- YOUR ASSIGNMENT
The answer must consist of each line below that contains the string "rowsel".

* * * * *

-- ==== Sys2Proof/Laws/Emit.lean ====
section
/-! SUPPORT. Every bus and scanner operation puts one fixed sequence of events on the lines: `emit` says once what that
does to a state, and one equation per operation says which sequence. -/

namespace Sys2Proof.Machine

@[simp] theorem State.emit_nil (s : State) : s.emit [] = s := rfl

@[simp] theorem State.emit_cons (s : State) (e : Event) (es : List Event) :
    s.emit (e :: es) = (s.record e).emit es := rfl

theorem State.emit_append (s : State) (es fs : List Event) : s.emit (es ++ fs) = (s.emit es).emit fs := by
  induction es generalizing s with
  | nil => rfl
  | cons e es ih => exact ih (s.record e)

theorem Pins.foldl_after_append (p : Pins) (es fs : List Event) :
    (es ++ fs).foldl Pins.after p = fs.foldl Pins.after (es.foldl Pins.after p) := by simp

theorem Panel.afterAll_append (q : Panel) (p : Pins) (es fs : List Event) :
    q.afterAll p (es ++ fs) = (q.afterAll p es).afterAll (es.foldl Pins.after p) fs := by
  induction es generalizing q p with
  | nil => rfl
  | cons e es ih => exact ih _ _

/-- All that a sequence of events does: the lines, the panel and the trace follow it, nothing else moves. -/
theorem State.emit_eq (s : State) (es : List Event) :
    s.emit es =
      { s with
        pins := es.foldl Pins.after s.pins
        panel := s.panel.afterAll s.pins es
        trace := s.trace ++ es } := by
  induction es generalizing s with
  | nil => cases s; simp [State.emit, Panel.afterAll]
  | cons e es ih => rw [State.emit, ih]; simp [State.record, Panel.afterAll]

theorem State.emit_pins (s : State) (es : List Event) : (s.emit es).pins = es.foldl Pins.after s.pins := by
  rw [State.emit_eq]

theorem State.emit_panel (s : State) (es : List Event) : (s.emit es).panel = s.panel.afterAll s.pins es := by
  rw [State.emit_eq]

theorem State.emit_trace (s : State) (es : List Event) : (s.emit es).trace = s.trace ++ es := by rw [State.emit_eq]

@[simp] theorem State.emit_window (s : State) (es : List Event) : (s.emit es).window = s.window := by rw [State.emit_eq]

@[simp] theorem State.emit_phase (s : State) (es : List Event) : (s.emit es).phase = s.phase := by rw [State.emit_eq]

@[simp] theorem State.emit_startGlyph (s : State) (es : List Event) : (s.emit es).startGlyph = s.startGlyph := by rw [State.emit_eq]

@[simp] theorem State.emit_startOffset (s : State) (es : List Event) : (s.emit es).startOffset = s.startOffset := by rw [State.emit_eq]

@[simp] theorem State.emit_shiftCount (s : State) (es : List Event) : (s.emit es).shiftCount = s.shiftCount := by rw [State.emit_eq]

@[simp] theorem State.emit_bufLen (s : State) (es : List Event) : (s.emit es).bufLen = s.bufLen := by rw [State.emit_eq]

@[simp] theorem State.emit_overflow (s : State) (es : List Event) : (s.emit es).overflow = s.overflow := by rw [State.emit_eq]

@[simp] theorem State.emit_glyphMem (s : State) (es : List Event) : (s.emit es).glyphMem = s.glyphMem := by rw [State.emit_eq]

@[simp] theorem State.emit_params (s : State) (es : List Event) : (s.emit es).params = s.params := by rw [State.emit_eq]

@[simp] theorem State.emit_pollAnswers (s : State) (es : List Event) : (s.emit es).pollAnswers = s.pollAnswers := by rw [State.emit_eq]

@[simp] theorem State.emit_pollCount (s : State) (es : List Event) : (s.emit es).pollCount = s.pollCount := by rw [State.emit_eq]

@[simp] theorem State.emit_rst (s : State) (es : List Event) : (s.emit es).rst = s.rst := by rw [State.emit_eq]

@[simp] theorem State.emit_requests (s : State) (es : List Event) : (s.emit es).requests = s.requests := by rw [State.emit_eq]

@[simp] theorem State.emit_result (s : State) (es : List Event) : (s.emit es).result = s.result := by rw [State.emit_eq]

/-! The operations as event sequences. -/

theorem pinWrite_eq (l : Line) (v : Bool) (s : State) : pinWrite l v s = s.emit [.pin l v] := rfl

theorem emitBit_eq (b : Bool) (s : State) : emitBit b s = s.emit (bitcellEvents b) := rfl

theorem emitBits_eq (bs : List Bool) (s : State) : emitBits bs s = s.emit (bs.flatMap bitcellEvents) := by
  induction bs generalizing s with
  | nil => rfl
  | cons b bs ih => rw [emitBits, ih, emitBit_eq, List.flatMap_cons, State.emit_append]

theorem shiftOut8_eq (v : Byte) (s : State) : shiftOut8 v s = s.emit (chunkEvents v) := emitBits_eq _ s

theorem shiftOutAll_eq (vs : List Byte) (s : State) : shiftOutAll vs s = s.emit (vs.flatMap chunkEvents) := by
  induction vs generalizing s with
  | nil => rfl
  | cons v vs ih => rw [shiftOutAll, ih, shiftOut8_eq, List.flatMap_cons, State.emit_append]

theorem emitColumns_eq (p n : Nat) (s : State) :
    emitColumns p n s = s.emit ((chunksOf p (chunkCount n)).flatMap chunkEvents) := shiftOutAll_eq _ s

/-- Chunk `k` of a window word is its bits `8*k + 7` to `8*k`. -/
theorem chunkOf_toNat (p : Word) (k : Nat) : chunkOf p.toNat k = p.extractLsb' (8 * k) 8 := rfl

/-- The four chunks of a row, most significant first (rules R63, R69 a). -/
theorem colfieldEvents_eq (p : Word) :
    (chunksOf p.toNat (chunkCount 32)).flatMap chunkEvents = colfieldEvents p := by
  simp [chunkCount, chunksOf, chunkOf_toNat, colfieldEvents]

theorem latch_eq (s : State) : latch s = s.emit latchpulseEvents := rfl

theorem setOe_eq (v : Bool) (s : State) : setOe v s = s.emit [.pin .oeN v] := rfl

theorem clearRegs_eq (s : State) : clearRegs s = s.emit clearseqEvents := rfl

theorem rowDwell_eq (s : State) : rowDwell s = s.emit [.dwellRow] := rfl

/-- SCAN_ROW puts the ROWFRAME of its row on the wire (rules R65, R111). -/
theorem scanRow_eq (r : Fin 8) (s : State) : scanRow r s = s.emit (rowframeEvents (s.window.get r) (rowsel r)) := by
  rw [scanRow, emitColumns_eq, emitRowscan, shiftOut8_eq, latch_eq, rowDwell_eq, colfieldEvents_eq, winReadRow]
  simp only [rowframeEvents, State.emit_append]

theorem scanRows_eq (rs : List (Fin 8)) (s : State) :
    scanRows rs s = s.emit (rs.flatMap fun r => rowframeEvents (s.window.get r) (rowsel r)) := by
  induction rs generalizing s with
  | nil => rfl
  | cons r rs ih => rw [scanRows, ih, scanRow_eq, List.flatMap_cons, State.emit_append, State.emit_window]

/-- SCAN_FRAME puts the FRAME of the window on the wire (rules R67, R112). -/
theorem scanFrame_eq (s : State) : scanFrame s = s.emit (frameEvents s.window) := scanRows_eq rows s

/-- What RESET leaves (rules R34, R181): its registers written, then its eleven events. -/
theorem resetOp_eq (s : State) :
    resetOp s =
      (winClear
        ((((((s.setPhase .done).setOverflow false).setBufLen 0).setCursor 0 0).setShiftCount 1).setResult .none)).emit
        resetEvents := rfl

end Sys2Proof.Machine
end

* * * * *

- FINISHED TASK
theorem scanRow_eq (r : Fin 8) (s : State) : scanRow r s = s.emit (rowframeEvents (s.window.get r) (rowsel r)) := by
    scanRows rs s = s.emit (rs.flatMap fun r => rowframeEvents (s.window.get r) (rowsel r)) := by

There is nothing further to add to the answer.